- Instructions for the task: Beginning with the line below that contains "while the others" and ending with the line that contains "outstanding (R239). -/", copy every line exactly. Copy nothing else.

- Record set:
/-- The state with the group's wait ended, if what it waits for has come. Waits for a message or a wake try again. A clause
that waits to begin does not begin while a change of operating point pauses issue (R400). -/
def State.tryRelease (s : State) (id : Nat × Nat) : State :=
  match s.team? id.1, s.grp? id with
  | some t, some g =>
    match g.wait with
    | .header => if State.headerMet t g && s.pauseLeft == 0 then s.stepWait id else s
    | .tiles => if s.pauseLeft = 0 then s.stepTiles id else s
    | .trace _ _ =>
      if 0 < s.pauseLeft then s
      else if s.traceGo t g then (s.endStall t g).reserve2 id (s.traceNeed t.ctx g.width g.toIssue) false
      else if !(s.filter t.ctx).lossless then (s.endStall t g).stepTrace id
      else s
    | .batch all n => if g.outb.any fun b => all || batchUpTo n b then s else (s.meetCopies t g).freeWait id
    | .barrier b =>
      if ((t.barriers[b]?).map fun x => x.arrm.getLsbD g.idx).getD false then s
      else (s.meetBarrier t g).freeWait id
    | .tile i cond own =>
      if tileWait (t.tileAt g i) cond own then s.freeWait id else s
    | .monitor =>
      if g.monitor.any fun m => !m.fired then s
      else ((s.disarm id.1 id.2).updGrp id fun g => { g with monitor := none }).freeWait id
    | .wuc _ _ _ _ _ _ _ => if s.armed id then s else s.wucTurn id
    | .qdeq _ _ _ => s.retryDeq id
    | .sysc =>
      if (g.call.map OpenCall.answered).getD true && !s.calls.any (fun p => p.team == id.1 && p.grp == id.2) then (s.updGrp id fun g => { g with call := none }).freeWait id else s
    | .room => s.freeWait id
    | .frozen => if s.frozenCtx t.ctx then s else s.freeWait id
    | _ => s
  | _, _ => s

/-- Waits that are at a boundary: all but a stall inside a clause. -/
def GWait.boundary : GWait → Bool
  | .stall => false
  | .room => false
  | .frozen => false
  | .halted => false
  | .none => false
  | _ => true

/-- The group waits at a boundary: one that is stalled at translation does where it is its clause that it could not fetch (R231). -/
def Group.outside (g : Group) : Bool := g.wait.boundary || (g.wait == .frozen && g.pos == 0)

/-- Meaning of GROUP_WAIT_RELEASE (R97): the wait of a group ends if its condition holds; a deferred fault is taken first. -/
def execGroupWaitRelease (t g : Nat) (s : State) : Host.Outcome State Fault Refusal :=
  .next (match s.team? t, s.grp? (t, g) with
    | some tm, some gr =>
      if !((s.ctx? tm.ctx).any fun c => c.st == .running) then s
      else if !gr.deferred.isEmpty && (gr.outside || gr.exited || gr.wait == .halted) then s.takeDeferred (t, g) tm gr
      else s.tryRelease (t, g)
    | _, _ => s)

/-! ### Values, acknowledgements, failures, stalls -/

/-- Arrival of the value of the r-th reservation (R109). -/
def Group.arrival (g : Group) (r : Nat) : Group :=
  match g.resv[r]? with
  | none => g
  | some x =>
    if !x.due then g
    else
      let g1 := g.fill x
      { g1 with resv := (g1.resv.modify r fun y => { y with arrived := true }).filter fun y => !(y.arrived && y.rem == 0) }

/-- Meaning of LONG_LATENCY_ARRIVAL (R109). -/
def execLongLatencyArrival (t g r : Nat) (s : State) : Host.Outcome State Fault Refusal := .next (s.updGrp (t, g) fun x => x.arrival r)

/-- One of n stores that are out is acknowledged (R239). DESIGN CHOICE: of those in flight none is then known to be performed while the others
that are out suffice for them; else it is the oldest at a slice, or where there is none the oldest at a host or a peer (log entry 55). -/
def lateAcked (n : Nat) (ls : List Late) : List Late :=
  if n ≤ 1 then []
  else if ls.length < n then ls
  else match ls.findIdx? fun l => !l.far with
    | some i => ls.eraseIdx i
    | none => ls.drop 1

/-- One store fewer is outstanding (R239). -/
def Group.acked (g : Group) : Group := { g with pendingStores := g.pendingStores - 1, late := lateAcked g.pendingStores g.late }

/-- The translation sequencer awaits one store of a group fewer (R219, R222, R230). -/
def Freeze.acked (id : Nat × Nat) (z : Freeze) : Freeze :=
  { z with awaits := z.awaits.map fun a => if (a.1, a.2.1) = id then (a.1, a.2.1, a.2.2 - 1) else a }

- Task response:
/-- One of n stores that are out is acknowledged (R239). DESIGN CHOICE: of those in flight none is then known to be performed while the others
that are out suffice for them; else it is the oldest at a slice, or where there is none the oldest at a host or a peer (log entry 55). -/
def lateAcked (n : Nat) (ls : List Late) : List Late :=
  if n ≤ 1 then []
  else if ls.length < n then ls
  else match ls.findIdx? fun l => !l.far with
    | some i => ls.eraseIdx i
    | none => ls.drop 1

/-- One store fewer is outstanding (R239). -/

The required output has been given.